Supplied material:
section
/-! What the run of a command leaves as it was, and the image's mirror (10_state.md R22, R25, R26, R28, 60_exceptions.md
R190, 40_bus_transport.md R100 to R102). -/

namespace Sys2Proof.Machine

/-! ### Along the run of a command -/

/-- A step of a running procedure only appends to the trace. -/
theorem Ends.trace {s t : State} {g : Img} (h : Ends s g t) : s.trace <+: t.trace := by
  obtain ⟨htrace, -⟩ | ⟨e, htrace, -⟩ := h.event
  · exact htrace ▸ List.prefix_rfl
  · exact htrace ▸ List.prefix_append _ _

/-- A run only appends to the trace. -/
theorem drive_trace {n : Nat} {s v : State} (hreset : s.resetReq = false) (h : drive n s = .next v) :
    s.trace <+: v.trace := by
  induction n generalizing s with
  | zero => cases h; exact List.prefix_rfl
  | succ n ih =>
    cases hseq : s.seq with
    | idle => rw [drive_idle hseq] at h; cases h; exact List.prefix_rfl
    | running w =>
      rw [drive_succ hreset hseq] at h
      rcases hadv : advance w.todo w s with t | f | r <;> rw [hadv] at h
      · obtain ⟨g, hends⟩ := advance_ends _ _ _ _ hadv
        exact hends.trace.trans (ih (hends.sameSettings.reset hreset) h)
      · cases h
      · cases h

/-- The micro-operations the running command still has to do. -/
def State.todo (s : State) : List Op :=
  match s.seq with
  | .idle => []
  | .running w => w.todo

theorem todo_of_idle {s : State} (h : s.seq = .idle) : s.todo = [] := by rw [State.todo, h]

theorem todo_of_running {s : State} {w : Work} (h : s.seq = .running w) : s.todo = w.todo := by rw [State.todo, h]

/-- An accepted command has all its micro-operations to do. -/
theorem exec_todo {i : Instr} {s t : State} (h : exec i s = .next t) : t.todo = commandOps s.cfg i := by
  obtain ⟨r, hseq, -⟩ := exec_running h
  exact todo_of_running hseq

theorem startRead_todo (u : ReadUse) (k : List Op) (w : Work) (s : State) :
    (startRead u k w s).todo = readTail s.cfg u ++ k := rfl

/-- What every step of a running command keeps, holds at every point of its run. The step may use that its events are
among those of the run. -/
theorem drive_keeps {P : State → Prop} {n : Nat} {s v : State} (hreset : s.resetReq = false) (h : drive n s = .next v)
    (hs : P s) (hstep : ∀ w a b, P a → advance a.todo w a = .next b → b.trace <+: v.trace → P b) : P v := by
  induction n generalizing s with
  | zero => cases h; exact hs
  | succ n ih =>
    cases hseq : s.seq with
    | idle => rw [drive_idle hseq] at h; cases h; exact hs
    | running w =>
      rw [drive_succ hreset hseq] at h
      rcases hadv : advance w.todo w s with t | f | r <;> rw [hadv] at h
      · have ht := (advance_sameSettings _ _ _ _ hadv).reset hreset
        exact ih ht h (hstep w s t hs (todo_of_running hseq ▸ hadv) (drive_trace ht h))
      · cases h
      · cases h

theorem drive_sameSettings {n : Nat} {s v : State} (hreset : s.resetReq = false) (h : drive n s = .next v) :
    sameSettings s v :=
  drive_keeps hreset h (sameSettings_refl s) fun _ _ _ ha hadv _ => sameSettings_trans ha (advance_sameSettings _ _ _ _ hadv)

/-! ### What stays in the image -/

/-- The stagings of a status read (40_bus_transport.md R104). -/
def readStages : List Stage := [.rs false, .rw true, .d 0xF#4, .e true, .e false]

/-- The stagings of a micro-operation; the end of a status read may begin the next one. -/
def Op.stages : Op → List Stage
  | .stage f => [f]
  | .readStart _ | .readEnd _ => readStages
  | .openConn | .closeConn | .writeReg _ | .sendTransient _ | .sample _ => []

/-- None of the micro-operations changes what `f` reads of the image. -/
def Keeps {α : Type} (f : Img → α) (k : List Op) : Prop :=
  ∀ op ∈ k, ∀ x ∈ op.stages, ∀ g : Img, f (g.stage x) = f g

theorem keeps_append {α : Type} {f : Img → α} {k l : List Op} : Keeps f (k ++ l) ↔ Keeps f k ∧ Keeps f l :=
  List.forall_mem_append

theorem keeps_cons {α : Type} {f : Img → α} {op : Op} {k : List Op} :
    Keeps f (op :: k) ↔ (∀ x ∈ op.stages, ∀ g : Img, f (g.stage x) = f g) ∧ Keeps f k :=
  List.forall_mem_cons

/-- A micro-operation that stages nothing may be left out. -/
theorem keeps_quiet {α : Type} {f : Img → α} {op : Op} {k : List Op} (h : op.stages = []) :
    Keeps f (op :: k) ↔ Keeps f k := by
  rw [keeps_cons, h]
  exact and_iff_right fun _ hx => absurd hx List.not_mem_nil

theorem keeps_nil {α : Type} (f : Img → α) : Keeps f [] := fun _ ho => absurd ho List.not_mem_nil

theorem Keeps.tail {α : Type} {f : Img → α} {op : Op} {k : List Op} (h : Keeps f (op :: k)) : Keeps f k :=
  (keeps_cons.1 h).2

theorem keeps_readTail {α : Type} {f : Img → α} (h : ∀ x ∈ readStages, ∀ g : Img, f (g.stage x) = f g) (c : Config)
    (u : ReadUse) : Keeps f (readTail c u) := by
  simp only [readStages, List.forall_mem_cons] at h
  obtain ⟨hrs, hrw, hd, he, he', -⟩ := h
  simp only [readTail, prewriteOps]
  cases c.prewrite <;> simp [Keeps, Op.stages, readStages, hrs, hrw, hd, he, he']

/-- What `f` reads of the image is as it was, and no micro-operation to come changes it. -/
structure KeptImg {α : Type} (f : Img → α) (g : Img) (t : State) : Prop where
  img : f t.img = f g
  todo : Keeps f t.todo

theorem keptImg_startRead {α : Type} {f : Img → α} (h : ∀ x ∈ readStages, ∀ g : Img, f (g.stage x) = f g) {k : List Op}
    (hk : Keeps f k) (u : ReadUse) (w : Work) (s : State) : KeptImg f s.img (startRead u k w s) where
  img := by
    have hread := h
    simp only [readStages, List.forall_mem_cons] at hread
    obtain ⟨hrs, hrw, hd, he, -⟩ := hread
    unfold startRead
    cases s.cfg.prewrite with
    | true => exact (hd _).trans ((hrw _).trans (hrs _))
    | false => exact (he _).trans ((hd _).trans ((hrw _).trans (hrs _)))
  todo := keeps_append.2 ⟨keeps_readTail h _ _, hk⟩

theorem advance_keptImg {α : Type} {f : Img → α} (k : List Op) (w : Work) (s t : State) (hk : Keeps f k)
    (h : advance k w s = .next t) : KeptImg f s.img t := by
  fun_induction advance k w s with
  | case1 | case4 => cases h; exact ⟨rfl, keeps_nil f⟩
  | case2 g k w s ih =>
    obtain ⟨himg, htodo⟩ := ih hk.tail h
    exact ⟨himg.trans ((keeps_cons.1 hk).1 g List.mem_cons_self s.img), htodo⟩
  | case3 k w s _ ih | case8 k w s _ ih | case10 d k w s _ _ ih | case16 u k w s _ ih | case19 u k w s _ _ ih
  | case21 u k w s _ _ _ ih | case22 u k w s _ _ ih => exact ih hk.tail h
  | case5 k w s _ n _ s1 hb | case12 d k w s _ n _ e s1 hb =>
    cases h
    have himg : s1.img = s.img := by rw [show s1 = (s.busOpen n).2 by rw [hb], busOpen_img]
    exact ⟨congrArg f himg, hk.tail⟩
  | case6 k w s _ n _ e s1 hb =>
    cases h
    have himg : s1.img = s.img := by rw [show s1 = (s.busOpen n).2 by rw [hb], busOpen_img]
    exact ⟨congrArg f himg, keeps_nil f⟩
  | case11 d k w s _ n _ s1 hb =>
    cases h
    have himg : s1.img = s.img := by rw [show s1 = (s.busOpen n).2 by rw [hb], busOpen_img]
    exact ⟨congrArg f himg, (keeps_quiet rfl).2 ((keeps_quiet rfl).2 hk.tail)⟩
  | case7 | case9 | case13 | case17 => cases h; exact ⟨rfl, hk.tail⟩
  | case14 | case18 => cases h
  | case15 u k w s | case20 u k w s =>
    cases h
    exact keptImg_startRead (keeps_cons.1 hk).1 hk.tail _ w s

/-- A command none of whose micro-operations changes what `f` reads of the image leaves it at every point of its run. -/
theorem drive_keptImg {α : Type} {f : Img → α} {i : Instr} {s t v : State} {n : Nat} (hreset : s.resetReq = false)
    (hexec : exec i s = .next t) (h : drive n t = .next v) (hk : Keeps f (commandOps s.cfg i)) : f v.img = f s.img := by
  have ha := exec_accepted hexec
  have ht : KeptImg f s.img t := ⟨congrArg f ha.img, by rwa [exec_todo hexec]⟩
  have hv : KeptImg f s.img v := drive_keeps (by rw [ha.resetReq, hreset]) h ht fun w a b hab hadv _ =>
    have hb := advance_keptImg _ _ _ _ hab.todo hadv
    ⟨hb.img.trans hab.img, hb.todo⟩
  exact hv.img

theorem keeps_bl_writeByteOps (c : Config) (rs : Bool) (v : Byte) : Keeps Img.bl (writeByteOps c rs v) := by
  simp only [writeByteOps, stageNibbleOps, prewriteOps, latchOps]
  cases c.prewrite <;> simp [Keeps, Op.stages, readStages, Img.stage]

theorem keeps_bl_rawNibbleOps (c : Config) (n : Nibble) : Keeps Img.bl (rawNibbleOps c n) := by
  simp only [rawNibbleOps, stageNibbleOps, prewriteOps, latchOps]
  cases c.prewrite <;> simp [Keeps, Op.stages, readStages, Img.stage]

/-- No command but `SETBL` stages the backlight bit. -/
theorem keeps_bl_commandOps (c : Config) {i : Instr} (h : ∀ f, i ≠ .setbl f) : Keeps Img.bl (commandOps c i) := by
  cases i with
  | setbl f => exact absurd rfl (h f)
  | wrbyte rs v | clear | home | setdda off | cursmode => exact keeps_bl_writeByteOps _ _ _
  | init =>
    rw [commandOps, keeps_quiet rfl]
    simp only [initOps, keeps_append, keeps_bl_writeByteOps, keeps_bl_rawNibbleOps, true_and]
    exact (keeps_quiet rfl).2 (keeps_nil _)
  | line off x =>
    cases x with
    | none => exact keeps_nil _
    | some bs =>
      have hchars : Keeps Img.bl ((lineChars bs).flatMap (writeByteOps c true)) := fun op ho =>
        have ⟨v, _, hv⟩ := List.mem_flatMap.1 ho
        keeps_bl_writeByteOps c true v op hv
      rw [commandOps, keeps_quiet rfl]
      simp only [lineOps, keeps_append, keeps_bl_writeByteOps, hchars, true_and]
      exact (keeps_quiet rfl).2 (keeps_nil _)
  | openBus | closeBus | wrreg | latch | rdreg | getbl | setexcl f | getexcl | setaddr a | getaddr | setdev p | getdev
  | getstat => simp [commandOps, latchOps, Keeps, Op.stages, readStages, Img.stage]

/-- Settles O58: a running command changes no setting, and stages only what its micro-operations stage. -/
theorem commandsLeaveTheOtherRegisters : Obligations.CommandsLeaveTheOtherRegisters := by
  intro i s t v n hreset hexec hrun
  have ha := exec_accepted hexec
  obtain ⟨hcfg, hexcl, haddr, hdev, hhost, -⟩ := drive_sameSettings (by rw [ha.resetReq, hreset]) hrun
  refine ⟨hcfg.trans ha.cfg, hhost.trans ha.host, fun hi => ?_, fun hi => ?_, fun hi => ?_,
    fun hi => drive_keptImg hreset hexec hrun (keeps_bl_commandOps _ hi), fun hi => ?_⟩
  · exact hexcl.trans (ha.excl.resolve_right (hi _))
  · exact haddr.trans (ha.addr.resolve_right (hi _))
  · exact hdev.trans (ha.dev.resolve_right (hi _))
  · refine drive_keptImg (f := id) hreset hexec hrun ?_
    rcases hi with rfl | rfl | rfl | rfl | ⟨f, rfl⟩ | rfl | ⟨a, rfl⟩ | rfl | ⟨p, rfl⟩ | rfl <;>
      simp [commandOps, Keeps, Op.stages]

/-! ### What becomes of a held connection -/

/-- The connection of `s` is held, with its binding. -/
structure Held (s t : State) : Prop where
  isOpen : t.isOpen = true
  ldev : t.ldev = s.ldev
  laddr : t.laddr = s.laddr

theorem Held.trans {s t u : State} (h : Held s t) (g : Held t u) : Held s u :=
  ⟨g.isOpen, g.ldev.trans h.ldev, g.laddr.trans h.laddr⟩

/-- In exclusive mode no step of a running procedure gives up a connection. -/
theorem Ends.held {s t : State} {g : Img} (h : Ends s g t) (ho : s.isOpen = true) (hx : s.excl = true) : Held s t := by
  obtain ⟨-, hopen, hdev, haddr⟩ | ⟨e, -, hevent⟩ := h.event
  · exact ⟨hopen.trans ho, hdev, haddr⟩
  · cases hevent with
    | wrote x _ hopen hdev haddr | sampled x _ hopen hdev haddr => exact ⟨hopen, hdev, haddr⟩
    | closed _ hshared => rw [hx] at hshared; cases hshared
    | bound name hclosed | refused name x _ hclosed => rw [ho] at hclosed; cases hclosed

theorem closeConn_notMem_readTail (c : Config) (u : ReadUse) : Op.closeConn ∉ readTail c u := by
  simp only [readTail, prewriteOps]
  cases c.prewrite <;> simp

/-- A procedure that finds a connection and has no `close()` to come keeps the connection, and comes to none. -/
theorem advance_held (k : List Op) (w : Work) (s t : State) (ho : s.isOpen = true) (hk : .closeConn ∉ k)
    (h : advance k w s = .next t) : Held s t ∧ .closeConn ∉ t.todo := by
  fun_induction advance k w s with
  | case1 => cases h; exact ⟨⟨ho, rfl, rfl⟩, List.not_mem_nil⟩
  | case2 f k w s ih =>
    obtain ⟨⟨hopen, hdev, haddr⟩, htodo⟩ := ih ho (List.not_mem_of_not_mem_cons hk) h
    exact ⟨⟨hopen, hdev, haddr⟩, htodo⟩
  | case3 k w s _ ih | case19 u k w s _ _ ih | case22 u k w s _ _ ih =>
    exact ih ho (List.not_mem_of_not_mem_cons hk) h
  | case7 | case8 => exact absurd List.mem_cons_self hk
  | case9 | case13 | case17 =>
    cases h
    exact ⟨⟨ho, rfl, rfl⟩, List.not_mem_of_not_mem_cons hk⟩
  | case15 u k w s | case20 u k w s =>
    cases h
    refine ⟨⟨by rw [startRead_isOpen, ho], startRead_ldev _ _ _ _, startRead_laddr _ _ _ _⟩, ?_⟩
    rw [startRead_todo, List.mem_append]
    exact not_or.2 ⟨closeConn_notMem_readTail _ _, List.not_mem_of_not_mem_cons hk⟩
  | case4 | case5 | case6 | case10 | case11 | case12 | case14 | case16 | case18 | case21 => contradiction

Work item: In the entries above, find the lines containing the word "stageNibbleOps" and say how many there are, with no other words.

Answer to the exercise: 2